A stranger rang the doctor's doorbell in the middle of the night and asked him to come and aid an injured man.
A small-town policeman's "hobby"
helped solve.......
The Case of the Careless Thumbprint
By Erle Stanley Gardner
Creator of Perry Mason and author of "The Case of the Nervous Accomplice"
The thumbpring of an alcoholic---a smudgy, almost indiscernible clue left by chance on the window glass of a death car in Kansas---was destined to be the stamp that sealed a ticket to doom.
At the same time it was also to become the hallmark of a little-known legend in the annals of murder investigation.
The car had plunged over a cliff in a remote section of the badlands in western Kansas. Sprawled beside the wreckage was the body of a man. He had been shot---almost decapitated from what obviously was a shotgun blast.
The car and the dead man had been found, that May morning of 1928, by possemen who for two days had been scouring the plains of three Western states---combing the region for traces of four men who had staged an incredibly bold noonday holdup two days before at a bank in Lamar, Colorado, near the Kansas line.

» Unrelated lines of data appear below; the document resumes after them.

-- ==== Sys2Proof/Machine/SubBlock.lean ====
section
/-! DEFINITION. The Sub-block Assembler (40_subblock.md): ASSEMBLE and the two length-byte classes. -/

namespace Sys2Proof.Machine

/-- ASSEMBLE's start (40_subblock.md R122): the first length byte is read next. -/
def State.startAssemble (image : Bool) (s : State) : State :=
  { s with status := { s.status with cbufValid := false }, cbufLen := 0, pending := .subBlock image }

/-- The body of ASSEMBLE up to its first length byte (40_subblock.md R120 to R122); the sub-blocks are
instructions of their own (R123, log 5). -/
def assembleBody (image : Bool) (s : State) : Res :=
  if s.op.srcLen.toNat > s.caps.src.toNat then raise .resSrc s.op.srcLen.toNat s.caps.src.toNat s
  else .next (s.startAssemble image)

/-- ASSEMBLE (40_subblock.md R120). -/
def execAssemble (s : State) : Res := assembleBody false s

/-- The end of the body (40_subblock.md R126): CBUF is valid; within IMAGE the LZW_DECODE body follows
(44_control.md R237), otherwise the command completes. -/
def finishAssemble (s : State) : Res :=
  let s1 := { s with status := { s.status with cbufValid := true } }
  if s.pending.inImage then lzwBody true s1 else .next s1.complete

/-- SB_TERM (40_subblock.md R124): the cursor moves past the terminator. -/
def execSbTerm (s : State) : Res := finishAssemble { s with srcPtr := word (s.srcPtr.toNat + 1) }

/-- The `n` payload bytes after the length byte at `p` (40_subblock.md R125). -/
def State.payload (s : State) (p n : Nat) : List Byte := (List.range n).map fun i => s.srcAt (p + 1 + i)

/-- The copy of one sub-block (40_subblock.md R125). -/
def State.copySubBlock (s : State) (n : Nat) : State :=
  let s1 := s.storeCbuf (placed s.cbufLen.toNat (s.payload s.srcPtr.toNat n))
  { s1 with cbufLen := word (s.cbufLen.toNat + n), srcPtr := word (s.srcPtr.toNat + 1 + n) }

/-- SB_DATA (40_subblock.md R125): overrun before capacity, then the copy. -/
def execSbData (n : Byte) (s : State) : Res :=
  if s.srcPtr.toNat + 1 + n.toNat > s.op.srcLen.toNat then raise .sbOverrun s.srcPtr.toNat n.toNat s
  else if s.cbufLen.toNat + n.toNat > s.caps.cbuf.toNat then
    raise .resCbuf (s.cbufLen.toNat + n.toNat) s.caps.cbuf.toNat s
  else .next (s.copySubBlock n.toNat)

end Sys2Proof.Machine
end

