theorem Inv.of_hostWrite {s : State} (hi : Inv s) (a : BusAccess) (v : Word) : Inv (s.hostWrite a v) := by
  have hb := hi.bounded
  cases hbusy : s.status.busy
  · have hidle : s.pending = .none := by simpa [hbusy] using hi.busyExact
    rcases State.hostWrite_idle hbusy a v with h | h | ⟨hoff, h⟩ | ⟨hoff, h⟩ <;> rw [h]
    · exact hi
    · rcases s.writeRegs_cases a.offset v with h | ⟨irqEn, op, srcPtr, h⟩ <;> rw [h]
      · exact hi.of_issue v
      · exact hi.of_idle hidle (hb.of_eq rfl rfl rfl rfl rfl) rfl rfl rfl
    · refine hi.of_idle hidle { hb with canonical := ?_, inBounds := ?_ } rfl rfl rfl
      · exact State.storeSrc_wf _ hb.canonical
      · exact State.storeSrc_within hb.inBounds (by simpa using hoff)
    · refine hi.of_idle hidle { hb with canonical := ?_, inBounds := ?_ } rfl rfl rfl
      · exact State.storeCt_wf _ hb.canonical
      · exact State.storeCt_within hb.inBounds (by simpa using hoff)
  · rw [State.hostWrite_busy hbusy]
    exact hi.amid s.env true

theorem Inv.of_hostTurn {s t : State} (hi : Inv s) (h : hostTurn s = .next t) : Inv t := by
  cases hostTurn_leaves h with
  | @surroundings env => exact hi.withEnv env
  | @write env _ a v => exact (hi.withEnv env).of_hostWrite a v
  | @hardReset env drawn => exact inv_resetOn hi.capsLegal (Memory.wf_canon _ _) (Memory.within_canon _ _) env

/-! ## The statements -/

/-- Settles O51: the reset capacities are legal and the memories empty. -/
theorem resetMeetsTheBlockInvariant : Obligations.ResetMeetsTheBlockInvariant :=
  inv_resetOn (by unfold Caps.ok; decide) Memory.wf_empty (Memory.within_empty _) _

/-- Settles O52: the host's event and each instruction of the core's turn keep the invariant, which looks at
neither turns nor paces. -/
theorem stepKeepsTheBlockInvariant : Obligations.StepKeepsTheBlockInvariant := by
  intro s t hi h
  have hpop : Inv s.popTurn := hi.withEnv { s.env with turns := s.env.turns.tail }
  rcases step_cases s with hs | ⟨-, hs⟩ | ⟨-, hs⟩ <;> rw [hs] at h
  · cases h; exact hi
  · exact hpop.of_hostTurn h
  · exact coreTurn_keeps (P := Inv) (fun u hu => hu.withEnv { u.env with paces := u.env.paces.tail })
      (fun _ _ hu _ hstep => hu.of_coreStep hstep) hpop h

end Sys2Proof.Machine
end

section
/-! PROOFS about the steps of the block (44_control.md R230 to R237): who moves, what a core step runs, the commands
of no unit, the start of a document, the bodies of IMAGE, how a command ends (R233), what leaves the error state
(60_exceptions.md R270), and that no step stops the machine. -/

namespace Sys2Proof.Machine

/-! ## Who moves (log 4) -/

theorem State.coreReady_eq_true {s : State} (h : s.pending ≠ .none) : s.coreReady = true := decide_eq_true h

theorem State.coreReady_eq_false {s : State} (h : s.pending = .none) : s.coreReady = false :=
  decide_eq_false (not_not.2 h)

theorem State.hostReady_eq_true {s : State} (h : s.env.host ≠ []) : s.hostReady = true := decide_eq_true h

theorem State.hostReady_eq_false {s : State} (h : s.env.host = []) : s.hostReady = false :=
  decide_eq_false (not_not.2 h)
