-- ==== Sys2Proof/Certificates/Slice0/Obligations.lean ====
section
/-! DEFINITION. The statements about the machine, one Prop each. `L` stands for `3 * W * H` (10_state.md R27). -/

open Sys2Proof Sys2Proof.Machine

/-! ## Encoding -/

/-- 30_encoding.md R73: the ten command words of the opcode map and its six reserved rows, written out. -/
def Obligations.OpcodeMapWordsDecode : Prop :=
  decode 0x00000001#32 = .ok .capacity ∧ decode 0x00000002#32 = .ok .pack ∧
  decode 0x00000003#32 = .ok .unpack ∧ decode 0x00000004#32 = .ok .validate ∧
  decode 0x00000005#32 = .ok .lsbWrite ∧ decode 0x00000006#32 = .ok .lsbRead ∧
  decode 0x00000007#32 = .ok .hdrEncode ∧ decode 0x00000008#32 = .ok .hdrDecode ∧
  decode 0x00000009#32 = .ok .embed ∧ decode 0x0000000A#32 = .ok .extract ∧
  decode 0x00000000#32 = .error .reservedOpcode ∧ decode 0x0000000B#32 = .error .reservedOpcode ∧
  decode 0x0000000C#32 = .error .reservedOpcode ∧ decode 0x0000000D#32 = .error .reservedOpcode ∧
  decode 0x0000000E#32 = .error .reservedOpcode ∧ decode 0x0000000F#32 = .error .reservedOpcode

/-- 30_encoding.md R72, R73, R75: every command's word decodes to it, and no other word does. -/
def Obligations.DecodeInvertsEncodeAndNoOtherWordDecodes : Prop :=
  ∀ i : Instr, i.wf = true → decode (encode i) = .ok i ∧ ∀ w : Word, decode w = .ok i → w = encode i

/-- 30_encoding.md R75: a word is illegal exactly when OPC is 0 or 11 to 15 or RSVD is not zero; every other word is one
of the ten commands; an illegal command in flight does nothing but finish with ILLEGAL_COMMAND. -/
def Obligations.IllegalWordsFinishWithIllegalCommand : Prop :=
  (∀ w : Word, (∃ e, decode w = .error e) ↔ (w.toNat % 16 = 0 ∨ 11 ≤ w.toNat % 16 ∨ w.toNat / 16 ≠ 0)) ∧
  (∀ w : Word, (∃ e, decode w = .error e) ∨ ∃ i, w = encode i) ∧
  (∀ (s : State) (w : Word), s.cur = some w → (w.toNat % 16 = 0 ∨ 11 ≤ w.toNat % 16 ∨ w.toNat / 16 ≠ 0) →
    blockTurn s = .next (s.completed .illegalCommand))

/-! ## Lifecycle -/

/-- 60_exceptions.md R202: the block's step is the whole command that `decode(CUR)` names, from the state as it stands, or
`finish(ILLEGAL_COMMAND)`: when the outside world has nothing left to do, when it is the block's turn, and while the host
waits. Whose turn it is comes from the model's own list of moves (logs 3 and 12, DESIGN CHOICE). -/
def Obligations.StepRunsTheDecodedCommand : Prop :=
  ∀ (s : State) (w : Word), s.cur = some w →
    (∀ i, decode w = .ok i →
      (s.moves = [] → step s = exec i s) ∧
      (∀ ms, s.moves = .block :: ms → step s = exec i { s with moves := ms }) ∧
      (∀ ms, s.moves = .host .wait :: ms → s.busy = true → step s = exec i s)) ∧
    (∀ e, decode w = .error e →
      (s.moves = [] → step s = .next (s.completed .illegalCommand)) ∧
      (∀ ms, s.moves = .block :: ms → step s = .next ({ s with moves := ms }.completed .illegalCommand)) ∧
      (∀ ms, s.moves = .host .wait :: ms → s.busy = true → step s = .next (s.completed .illegalCommand)))

/-- 60_exceptions.md R200: what a CMD write does while BUSY = 0, and that it is refused while BUSY = 1. The write
is the first of the model's own list of moves (log 3, DESIGN CHOICE). -/
def Obligations.CmdWriteStartsTheCommand : Prop :=
  ∀ (s : State) (w : Word) (ms : List Move), s.moves = .host (.wr 0x00#8 32 w) :: ms →
    (s.busy = false →
      step s = .next { s with moves := ms, cur := some w, busy := true, done := false, code := .ok }) ∧
    (s.busy = true → step s = .refused .writeWhileBusy)

/-- 60_exceptions.md R201: every command that completes leaves BUSY 0, DONE 1, no command in flight; and an idle block
keeps STATUS until a CMD write or a reset, whatever else the model's list of moves (log 3, DESIGN CHOICE) holds. -/
def Obligations.CompletionSetsStatusAndStatusHolds : Prop :=
  (∀ (i : Instr) (s t : State), exec i s = .next t →
    t.cur = none ∧ t.busy = false ∧ t.done = true ∧ t.code ≠ .illegalCommand) ∧
  (∀ s t : State, s.cur = none → s.busy = false → step s = .next t →
    (∀ ms, s.moves ≠ .reset :: ms) → (∀ w ms, s.moves ≠ .host (.wr 0x00#8 32 w) :: ms) →
    t.cur = none ∧ t.busy = false ∧ t.done = s.done ∧ t.code = s.code)

/-- 60_exceptions.md R204, R209: the first check that fails ends the command with its code and, for an error code,
with no effect but STATUS; a command whose checks pass ends with OK, or with NO_MESSAGE where it decodes a header; and a
fault arises only where every check that reads no cell has passed. The one check that needs cells, the plausibility of a
header, is not in `checkCode`: an empty header cell faults before it (log 20, DEDUCED). The last clause, on an illegal word,
takes the block's turn from an empty list of moves, the model's own (log 3, DESIGN CHOICE). -/
def Obligations.ChecksComeFirstAndErrorsHaveNoEffect : Prop :=
  (∀ (i : Instr) (s : State) (c : Code), checkCode i s = some c → c ≠ .noMessage → exec i s = .next (s.completed c)) ∧
  (∀ s : State, checkCode .hdrDecode s = some .noMessage →
    exec .hdrDecode s = .next ({ s with hdrval := 0#32 }.completed .noMessage)) ∧
  (∀ s : State, checkCode .extract s = some .noMessage →
    exec .extract s = .next ({ s with hdrval := 0#32, rlen := 0#32 }.completed .noMessage)) ∧
  (∀ (i : Instr) (s t : State), checkCode i s = none → exec i s = .next t →
    t.code = .ok ∨ (t.code = .noMessage ∧ (i = .hdrDecode ∨ i = .extract))) ∧
  (∀ (i : Instr) (s : State) (f : Fault), exec i s = .fault f → checkCode i s = none) ∧
  (∀ (s : State) (w : Word) (e : Illegal), s.cur = some w → s.moves = [] → decode w = .error e →
    step s = .next (s.completed .illegalCommand))

/-- 10_state.md R38: each command writes the registers and memories of its row and STATUS, and nothing else; with a code
other than OK or NO_MESSAGE it writes nothing but STATUS. -/
def Obligations.EachCommandWritesOnlyItsRow : Prop :=
  ∀ s t : State,
    (exec .capacity s = .next t → t =
      { s with pixcnt := t.pixcnt, availLo := t.availLo, availHi := t.availHi, maxb := t.maxb }.completed t.code) ∧
    (exec .validate s = .next t → t = { s with valid := t.valid }.completed t.code) ∧
    (exec .pack s = .next t → t = { s with rlen := t.rlen, bm := t.bm }.completed t.code) ∧
    (exec .unpack s = .next t → t = { s with rlen := t.rlen, pm := t.pm }.completed t.code) ∧
    (exec .lsbWrite s = .next t → t = { s with ch := t.ch }.completed t.code) ∧
    (exec .lsbRead s = .next t → t = { s with bitio := t.bitio }.completed t.code) ∧
    (exec .hdrEncode s = .next t → t = { s with ch := t.ch }.completed t.code) ∧
    (exec .hdrDecode s = .next t → t = { s with hdrval := t.hdrval }.completed t.code) ∧
    (exec .embed s = .next t → t = { s with ch := t.ch }.completed t.code) ∧
    (exec .extract s = .next t → t = { s with rlen := t.rlen, hdrval := t.hdrval, pm := t.pm }.completed t.code) ∧
    (∀ i, exec i s = .next t → t.code ≠ .ok → t.code ≠ .noMessage → t = s.completed t.code)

In the course of the robbery, which had netted the thieves nearly a quarter of a million dollars, two bank officials--the president, A. N. Parrish, and his son, J. P. Parrish, a cashier--had been shot down in cold blood. A teller had been kidnapped as a hostage by the robbers as they fled. One bandit had been wounded but had escaped.
Identity of the slain man found beside the wreck was swiftly established. He was Doctor W. W. Wineinger of Dighton, Kansas, a town a few miles distant from the spot where the tragedy was discovered. The car was his. Inquiries at Wineinger's home produced a puzzling story.
On the night following the Lamar bank robbery, Doctor Wineinger had been roused from sleep by a caller at his front door. Mrs. Wineinger said she heard a gruff voice--thick and slurred as though from liquor--on the porch, telling her husband that a man had been injured in a tractor accident near by and needed medical attention. The Wineinger family--the physician, his wife and their small daughter--had retired. But the doctor dressed and, driving his own car, left with the stranger.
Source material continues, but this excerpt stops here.